Which only said Craig was waiting until Molly could be of use by staying innocent. Which we could deal with some other time. I kissed Justin, to keep him from likely flying to kill Craig. Justin’s hands were all over me, and he whispered we should leave.

 

“Oh no you don’t, he can wait. You have the rest of your life to screw like bunnies,” Daphne said, loud enough that the whole bar could hear her.

 

“I invited Lawrence to come.

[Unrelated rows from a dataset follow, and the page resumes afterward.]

/-- Frame events change no register but sensor-driven ones, and PCTL is none (R57). -/
theorem SensorInv.frameStep (h : SensorInv s) (frames : List RegValue) : SensorInv (frameStep frames s) :=
  ⟨h.map, wf_frameEvents h.mem, fun hp => (byteAt_frameEvents (isSensorDriven_pctl h.map)).trans (h.power hp)⟩

theorem SensorInv.beforeTransfer (h : SensorInv s) : SensorInv (beforeTransfer s) :=
  let ⟨hmap, hmem, hpower⟩ := h.frameStep s.env.answer.frames
  ⟨hmap, hmem, hpower⟩

/-- The power clause through a write: a write of PCTL sets the power state from the byte PCTL then holds; another write
leaves the power state, and at an awake sensor PCTL too. -/
theorem SensorInv.sensorTakes (h : SensorInv s) {n : Nat} {a : RegBase n} {failed : Bool} {ans : BusAnswer}
    {cells : List Host.Cell} (ha : (.write, a.val, n) ∈ transfersOf s.cfg.rm i)
    (hc : ∀ d ∈ cells, a.val ≤ d.1 ∧ d.1 < a.val + n) : SensorInv (sensorTakes failed ans a.val cells s) := by
  have hlt : ∀ d ∈ cells, d.1 < 256 := fun d hd => by
    have := hc d hd
    have := a.isLt
    omega
  refine ⟨by simpa using h.map, wf_sensorTakes h.mem hlt, fun hp => ?_⟩
  rw [sensorTakes_cfg]
  by_cases hpctl : a.val = s.cfg.rm.pctl.val
  · simp only [Machine.sensorTakes, hpctl, if_true] at hp ⊢
    exact powerAfter_awake hp
  · rw [sensorTakes_power hpctl] at hp
    rw [sensorTakes_mem_awake hpctl hp, byteAt_foldl_takeByte_of_ne _ (isSensorDriven_pctl h.map), h.power hp]
    intro d hd
    obtain ⟨hclass, hne⟩ := write_class h.map ha (hc d hd)
    exact ⟨hclass, hne hpctl⟩

theorem Update.sensorInv (hu : Update i s t) (h : SensorInv s) : SensorInv t := by
  cases hu with
  | transfer ht =>
    cases ht with
    | read c =>
      obtain ⟨hmap, hmem, hpower⟩ := h.beforeTransfer
      exact ⟨hmap, hmem, hpower⟩
    | write a c failed cells ha hc =>
      obtain ⟨hmap, hmem, hpower⟩ := h.beforeTransfer.sensorTakes (ans := s.env.answer) (failed := failed) ha hc
      exact ⟨hmap, hmem, hpower⟩
  | gate | mode | scope => exact ⟨h.map, h.mem, h.power⟩

theorem conclude_sensorInv {r : Res Value} (h : r.Keeps SensorInv) : SensorInv (conclude r) := by
  cases r <;> exact ⟨h.map, h.mem, h.power⟩

end sensorInv

end Sys2Proof.Machine

namespace Sys2Proof.Machine

open Sys2Proof.Claims

/-! ### The invariant, step by step -/

theorem sensorInv_of_inv {s : State} (h : Inv s) : SensorInv s := ⟨h.map, h.mem, h.power⟩

theorem BlockUpdates.cfg {s t : State} (h : BlockUpdates s t) : t.cfg = s.cfg :=
  field_of_steps (f := (·.cfg)) (fun _ _ ⟨_, hu⟩ => hu.cfg) h

theorem BlockUpdates.refused {s t : State} (h : BlockUpdates s t) : t.refused = s.refused :=
  field_of_steps (f := (·.refused)) (fun _ _ ⟨_, hu⟩ => hu.refused) h

theorem BlockUpdates.sensorInv {s t : State} (h : BlockUpdates s t) (hs : SensorInv s) : SensorInv t :=
  keeps_of_steps (fun _ _ ⟨_, hu⟩ => hu.sensorInv) h hs

/-- The conclusion of a body has the invariant when the body kept the sensor's part of it and the refusal mark. -/
theorem conclude_inv {r : Res Value} {b : Bool} (hs : r.Keeps SensorInv) (hb : r.Keeps (·.refused = b)) :
    Inv (conclude r) := by
  obtain ⟨hmap, hmem, hpower⟩ := conclude_sensorInv hs
  obtain ⟨rep, hrep, hstatus, hok⟩ := conclude_reply r
  refine ⟨hmap, hmem, hpower, fun rep' h => ?_⟩
  obtain rfl : rep = rep' := Option.some.inj (hrep.symm.trans h)
  exact ⟨hok, fun hr => (conclude_refused hb).2 (.inr (hstatus ▸ hr))⟩

/-- Settles O8: a frame event keeps PCTL and the answer; a command's updates keep the sensor's part, and its conclusion sets
the answer and the mark together. -/
theorem stepKeepsTheInvariant : Obligations.StepKeepsTheInvariant := by
  intro s t hs h
  rcases step_next_cases h with ⟨changes, env, turns, rfl⟩ | ⟨turns, rfl⟩ | ⟨rest, r, -, -, rfl, hr⟩
  · obtain ⟨hmap, hmem, hpower⟩ := (sensorInv_of_inv hs).frameStep changes
    exact ⟨hmap, hmem, hpower, hs.reply⟩
  · exact ⟨hs.map, hs.mem, hs.power, hs.reply⟩
  · have hstart : SensorInv (start ((s.withTurns s.turns.tail).withPort rest)) := ⟨hs.map, hs.mem, hs.power⟩
    exact conclude_inv (hr.mono fun _ hu => BlockUpdates.sensorInv hu hstart)
      (hr.mono fun _ hu => BlockUpdates.refused hu)

/-- Settles O7: an update leaves `Cfg`, and so do a frame event and the conclusion. -/
theorem configurationNeverChanges : Obligations.ConfigurationNeverChanges := by
  intro s t h
  rcases step_next_cases h with ⟨_, _, _, rfl⟩ | ⟨_, rfl⟩ | ⟨rest, r, -, -, rfl, hr⟩
  · rfl
  · rfl
  · exact conclude_of_holds (P := (·.cfg = s.cfg)) (hr.mono fun _ hu => BlockUpdates.cfg hu)

/-- The block's step that takes a command sets the refusal mark exactly when its status is a refusal. -/
theorem blockStep_refused {s t : State} {c : Command} {rest : List Command} (hp : s.port = c :: rest)
    (h : blockStep s = .next t) : t.refused = true ↔ s.refused = true ∨ isRefusal t.lastStatus := by
  obtain ⟨r, rfl, hr⟩ := blockStep_concludes hp h
  exact conclude_refused (hr.mono fun _ hu => (BlockUpdates.refused hu).trans rfl)

/-- Settles O14: the conclusion sets the mark with the status; the environment's steps and a wait leave it. -/
theorem refusedIsStickyAndExact : Obligations.RefusedIsStickyAndExact := by
  intro s t h
  constructor
  · intro hp hm
    obtain ⟨c, rest, hp⟩ := List.exists_cons_of_ne_nil hp
    rw [step_block hp hm] at h
    exact blockStep_refused (s := s.withTurns s.turns.tail) hp h
  · intro hidle
    rcases step_next_cases h with ⟨_, _, _, rfl⟩ | ⟨_, rfl⟩ | ⟨_, _, hp, hm, -, -⟩
    · rfl
    · rfl
    · rcases hidle with hp' | hm'
      · exact absurd hp' hp
      · rw [hm] at hm'
        cases hm'

/-! ### `scope_active` -/

/-- SCOPE_ENTER: refused with the bit set already; otherwise the bit is set when the power write succeeds (R146, R215). -/
theorem scopeEnter_scopeActive {s t : State} (h : exec .scopeEnter s = .next t) :
    t.scopeActive = (s.scopeActive || t.lastStatus == .ok) := by
  cases h
  refine conclude_of_holds (P := fun t => t.scopeActive = (s.scopeActive || t.lastStatus == .ok)) ?_
  dsimp only
  split
  · rename_i hs
    have hs : s.scopeActive = true := hs
    simp [hs]
  · refine Res.holds_nothing (Res.holds_andThen (setPower_holds (i := .scopeEnter) (by simp [transfersOf]) ?_ ?_))
    · intro u _
      simp
    · intro e u he hu
      have hkeep : u.scopeActive = s.scopeActive := hu.scopeActive
      simp [hkeep, he]

/-- SCOPE_EXIT: refused with the bit clear already; otherwise the bit is cleared before the power write (R147, R215). -/
theorem scopeExit_scopeActive {s t : State} (h : exec .scopeExit s = .next t) : t.scopeActive = false := by
  cases h
  refine conclude_of_holds (P := (·.scopeActive = false)) ?_
  dsimp only
  split
  · refine Res.holds_nothing (setPower_holds (i := .scopeExit) (by simp [transfersOf]) ?_ ?_)
    · intro u hu
      simpa using hu.scopeActive
    · intro _ u _ hu
      simpa using hu.scopeActive
  · rename_i hs
    simpa using hs

/-- Settles O12: the two scope commands by their bodies; no other command has an update of the bit. -/
theorem scopeBitFollowsEnterAndExit : Obligations.ScopeBitFollowsEnterAndExit := by
  intro i s t h
  refine ⟨?_, ?_, fun he hx => ?_⟩
  · rintro rfl
    exact scopeEnter_scopeActive h
  · rintro rfl
    exact scopeExit_scopeActive h
  · obtain ⟨r, e, hr⟩ := exec_updates i s
    obtain rfl := Host.Outcome.next.inj (e.symm.trans h)
    exact conclude_of_holds (P := (·.scopeActive = s.scopeActive))
      (hr.mono fun _ hu => field_of_steps (f := (·.scopeActive)) (fun _ _ => Update.scopeActive he hx) hu)

/-! ### `gate_violation` -/

/-- The fault bit at the gate: set when Asleep under ISSUE, and otherwise left (R141, R142). -/
theorem gateCheck_gateViolation (s : State) :
    (gateCheck s).Keeps fun u =>
      u.gateViolation = true ↔ s.gateViolation = true ∨ (s.mode = .asleep ∧ s.cfg.policy = .issue) := by
  refine gateCheck_holds (fun hm => ?_) (fun hm hp => ?_) (fun hm hp => ?_)
  · simp [hm]
  · simp [hm, hp]
  · simp [hp]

In fact, he’s likely checking in to the hotel right now,” I told her. 

 

“Sorry Justin, naked time,” Daphne said, running in the wrong direction for the door.

 

“I’ll just make sure she finds her way to naked time,” Molly said, taking off after Daphne.

 

“So Mr Kinney, what shall we do?” Justin asked, smirking when he felt proof of what I wanted to do.

 

Justin and I both turned to watch the horror of karaoke and the fact that Ben’s voice was as bad as Mikey’s. I’m sure if the singer of ‘Lifehouse’ ever heard Ben’s version of ‘I’m falling even more’, they would be ready to cry. The only thing that saved it for me was when Justin sang along with him, while looking at me.